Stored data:
/-- A packet waits for Culvert port `k` of die `d`, and `q` picks it. -/
def Chip.waitsPort (c : Chip) (d k : Nat) (q : Pkt → Bool) : Bool :=
  c.dp.pkts.any fun p => p.die == d && q p && (match p.stage.crossing with | some e => c.culPort p d e == k | none => false)

/-- Flits of a packet on the Culvert (R26): a descriptor and its data. -/
def Pkt.flits (p : Pkt) : Nat := 1 + ceilDiv p.len 64

/-- Control messages of die `d` wait for port `k` and may take the next flit: at most one in 64 while cells wait (R25).
Log 55 (DESIGN CHOICE). -/
def Chip.ctlFirst (c : Chip) (d k : Nat) : Bool :=
  tget 0 c.dp.ctlGap (d * 8 + k) == 0 && c.tb.notices.any fun n => n.src == d && n.dest != d && c.ctlPort d n.dest == k

/-- It is the packet's turn on its Culvert port to die `e` (R25, R26): control messages come first within their share,
then through packets, then the others, each kind in order. -/
def Chip.culTurn (c : Chip) (p : Pkt) (e : Nat) : Bool :=
  let k := c.culPort p p.die e
  !c.ctlFirst p.die k && (p.through || !c.waitsPort p.die k fun q => q.through) &&
    c.first p fun q => q.die == p.die && q.through == p.through && q.stage.crossing == some e && c.culPort q q.die e == k

/-- The flits of a packet pass port `k` of die `d` (R25). -/
def Chip.passFlits (c : Chip) (p : Pkt) (d k : Nat) : Chip :=
  c.setDp fun s => { s with ctlGap := tmod 0 s.ctlGap (d * 8 + k) fun n => n - p.flits }

/-- A control message may pass port `k` of die `d` now. -/
def Chip.ctlPasses (c : Chip) (d k : Nat) : Bool := tget 0 c.dp.ctlGap (d * 8 + k) == 0 || !c.waitsPort d k fun _ => true

/-- A control message passes port `k` of die `d`: while cells wait, the next comes 63 flits later (R25). -/
def Chip.passCtl (c : Chip) (d k : Nat) : Chip :=
  c.setDp fun s => { s with ctlGap := tput 0 s.ctlGap (d * 8 + k) (if c.waitsPort d k fun _ => true then 63 else 0) }

/-- The Culvert port that R26 assigns other data from die `d` to die `e` with a hash. -/
def Chip.dataPort (c : Chip) (hash d e : Nat) : Nat :=
  let g := c.gang d e
  g.getD (hash % g.length) 0

/-- Data from die `d` to die `e` waits for its port: control messages in their share and through packets go first (R25). -/
def Chip.dataWaits (c : Chip) (d e hash : Nat) : Bool :=
  let k := c.dataPort hash d e
  d != e && c.culUp d k && (c.ctlFirst d k || c.waitsPort d k fun q => q.through)

/-- `n` bytes of host-originated data cross from die `d` to die `e` (R26, R36): none over a failed port (R27). -/
def Chip.crossData (c : Chip) (d e hash n : Nat) : Option Chip :=
  let k := c.dataPort hash d e
  if d = e then some c
  else if c.culUp d k then some (c.setDp fun s => { s with ctlGap := tmod 0 s.ctlGap (d * 8 + k) fun g => g - (1 + ceilDiv n 64) })
  else none

/-! ### Ports (R220–R226) -/

/-- A port starts at this lane: its die is populated and port_en is set. -/
def Chip.isPort (c : Chip) (lane : Nat) : Bool := c.hasDie (lane / 64) && c.bit (lane / 64) (R.macPortCfg (lane % 64)) 0

/-- Lanes of the port. -/
def Chip.portWidth (c : Chip) (lane : Nat) : Nat := 2 ^ c.fld (lane / 64) (R.macPortCfg (lane % 64)) 1 2

/-- Maximum frame length M. -/
def Chip.maxFrame (c : Chip) (lane : Nat) : Nat := c.fld (lane / 64) (R.macPortCfg (lane % 64)) 8 15

/-- The port is through-facing (R49). -/
def Chip.throughFacing (c : Chip) (lane : Nat) : Bool := c.isPort lane && c.bit (lane / 64) (R.macPortCfg (lane % 64)) 6

/-- The port's link is up and its MAC block runs (R223, R225). -/
def Chip.portUp (c : Chip) (lane : Nat) : Bool :=
  c.isPort lane && c.on (lane / 64) 8 && c.bit (lane / 64) (R.macPortStatus (lane % 64)) 0

/-- Line time of `n` bytes on a port, in 2⁻¹⁶ ns: 0.04 ns per byte and lane (R220). -/
def Chip.byteTime (c : Chip) (lane n : Nat) : Nat := n * 65536 / (25 * c.portWidth lane)

/-- Adds to a MAC counter of a port (wraps at 2⁶⁴). -/
def Chip.macCount (c : Chip) (lane k : Nat) (n : Nat := 1) : Chip :=
  c.setTb fun t => { t with macCtr := tmod 0 t.macCtr (lane * 32 + k) fun v => wrapAdd 64 v n }

/-! ### Cells (R187) -/

/-- Cells of a die held in the pools that `q` picks. -/
def Chip.poolUsed (c : Chip) (d : Nat) (q : Pool → Bool) : Nat :=
  (c.dp.pkts.map fun p => ((p.holds.filter fun h => h.die == d && q h.pool).map Hold.cells).sum).sum

/-- Size of a configured or fixed pool of a die. -/
def Chip.poolSize (c : Chip) (d : Nat) : Pool → Nat
  | .ingress => 16384
  | .through => c.fld d R.bufPoolThrough 0 19
  | .engine => c.fld d R.bufPoolEngine 0 19
  | .culvert => c.fld d R.bufPoolCulvert 0 19
  | .window inst dest => if inst then 768 else 160 * c.portWidth dest
  | .tenant .. => 524288 - 16384 - 13312 - c.fld d R.bufPoolThrough 0 19 - c.fld d R.bufPoolEngine 0 19 - c.fld d R.bufPoolCulvert 0 19
  | .spill .. => 33554432

/-- `n` more cells fit a pool. Log 14 (DESIGN CHOICE). -/
def Chip.fits (c : Chip) (d : Nat) (q : Pool) (n : Nat) : Bool := decide (c.poolUsed d (· == q) + n ≤ c.poolSize d q)

/-- A packet without its holds of the pools that `q` picks. -/
def Pkt.release (p : Pkt) (q : Pool → Bool) : Pkt := { p with holds := p.holds.filter fun h => !q h.pool }

/-- A packet with its cells held in a pool of a die. -/
def Pkt.take (p : Pkt) (d : Nat) (q : Pool) : Pkt := { p with holds := p.holds ++ [⟨d, q, p.cells⟩] }

/-! ### Admission (R191–R195) -/

/-- The cells of a packet are read on its die, in the Spillway or the buffer (R498, R502): a bad one is reported and marks the
packet from there on (R504). -/
def Chip.readPkt (c : Chip) (p : Pkt) (hbm : Bool) (cells : CellRead) : Pkt × Chip :=
  let (bad, c) := c.cellsCheck p.die hbm cells p.len { block := if hbm then 0x20 else 5 }
  (match bad with | some b => p.spoil b | none => p, c)

/-- The pool is a tenant queue of this destination (any class). -/
def ofDest (inst : Bool) (dest : Nat) : Pool → Bool
  | .tenant i n _ => i == inst && n == dest
  | .spill i n _ => i == inst && n == dest
  | _ => false

/-- The pool is a queue of this destination and class. -/
def ofQueue (inst : Bool) (dest tc : Nat) : Pool → Bool
  | .tenant i n t => i == inst && n == dest && t == tc
  | .spill i n t => i == inst && n == dest && t == tc
  | _ => false

/-- The pool is an on-die tenant queue. -/
def isTenant : Pool → Bool
  | .tenant .. => true
  | _ => false

/-- The pool is a Spillway queue. -/
def isSpill : Pool → Bool
  | .spill .. => true
  | _ => false

/-- QoS settings of an instance in force on a die. -/
def Chip.qosOf (c : Chip) (d i : Nat) : Qos := tget Qos.none c.qs.qos (d * 4096 + i)

/-- share(d) of a destination on a die (R192). -/
def Chip.share (c : Chip) (d : Nat) (inst : Bool) (dest : Nat) : Nat :=
  if inst then (c.qosOf d dest).share else c.fld d (R.bufPortShare dest) 0 26

/-- on_die(d) of a destination on a die. -/
def Chip.onDieCap (c : Chip) (d : Nat) (inst : Bool) (dest : Nat) : Nat :=
  if inst then (c.qosOf d dest).onDie else c.fld d (R.bufPortOndie dest) 0 19

/-- f(c) of R192. -/
def Chip.classFrac (c : Chip) (d tc : Nat) : Nat :=
  let v := c.fld d (if tc < 4 then R.bufClassFracLo else R.bufClassFracHi) (8 * (tc % 4)) 8
  if v = 0 then 256 else v

/-- The mode preset: the value of PKG_TENANT_MODE, which governs a die from the write on, whichever of its affected blocks
are enabled again (R66). Log 74 (DESIGN CHOICE). -/
def Chip.mode (c : Chip) : Nat := c.fld 0 R.pkgTenantMode 0 2

/-- Free cells of the tenant pool outside its staging area (R195). -/
def Chip.poolFree (c : Chip) (d : Nat) : Nat := c.poolSize d (.tenant false 0 0) - 4096 - c.poolUsed d isTenant

/-- What admission decides. -/
inductive Admit where
  | drop (reason : Nat)
  | onDie
  | spilled
deriving DecidableEq, Repr

/-- The admission of `n` cells to a destination and class on a die, its checks in order (R193), the buffer block's
(R188) and those of the instance and DMA chapters first. -/
def Chip.takeIn (c : Chip) (d : Nat) (inst : Bool) (dest tc n : Nat) : Admit :=
  let x := c.inst dest
  let frozen := inst && x.st == .frozen
  let occ := c.poolUsed d (ofDest inst dest)
  let spilled := decide (c.poolUsed d (fun q => isSpill q && ofQueue inst dest tc q) ≠ 0)
  if !c.en d 5 then .drop Dr.blockDisabled
  else if inst && x.st == .free then .drop Dr.noInstance
  else if inst && !c.en (dest / 512) 13 then .drop Dr.blockDisabled
  else if inst && x.st == .resetting then .drop Dr.instanceReset
  else if inst && (c.chan dest).full then .drop Dr.completionFull
  else if c.share d inst dest < occ then .drop (if frozen then Dr.instanceFrozen else Dr.shareReduced)
  else if c.share d inst dest < occ + n then .drop (if frozen then Dr.instanceFrozen else Dr.shareFull)
  else if c.share d inst dest * c.classFrac d tc / 256 < c.poolUsed d (ofQueue inst dest tc) + n then .drop Dr.classShareFull
  else if !spilled && decide (c.poolUsed d (fun q => isTenant q && ofDest inst dest q) + n ≤ c.onDieCap d inst dest) &&
      decide (n ≤ c.poolFree d) then .onDie
  else if c.mode = 3 then .drop Dr.onDieFull
  else if !c.bit d R.bufCtrl 2 then .drop Dr.blockDisabled
  else if 33554432 < c.poolUsed d isSpill + n then .drop Dr.spillwayFull
  else if 4096 < tget 0 c.qs.staged d + n then .drop Dr.spillBusy
  else .spilled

Work item — Copy, exactly and only, the lines above that begin with the one containing "let frozen := inst && x.st == .frozen" and finish with the one containing "else if c.share d inst dest < occ +".

Finished exercise —
  let frozen := inst && x.st == .frozen
  let occ := c.poolUsed d (ofDest inst dest)
  let spilled := decide (c.poolUsed d (fun q => isSpill q && ofQueue inst dest tc q) ≠ 0)
  if !c.en d 5 then .drop Dr.blockDisabled
  else if inst && x.st == .free then .drop Dr.noInstance
  else if inst && !c.en (dest / 512) 13 then .drop Dr.blockDisabled
  else if inst && x.st == .resetting then .drop Dr.instanceReset
  else if inst && (c.chan dest).full then .drop Dr.completionFull
  else if c.share d inst dest < occ then .drop (if frozen then Dr.instanceFrozen else Dr.shareReduced)
  else if c.share d inst dest < occ + n then .drop (if frozen then Dr.instanceFrozen else Dr.shareFull)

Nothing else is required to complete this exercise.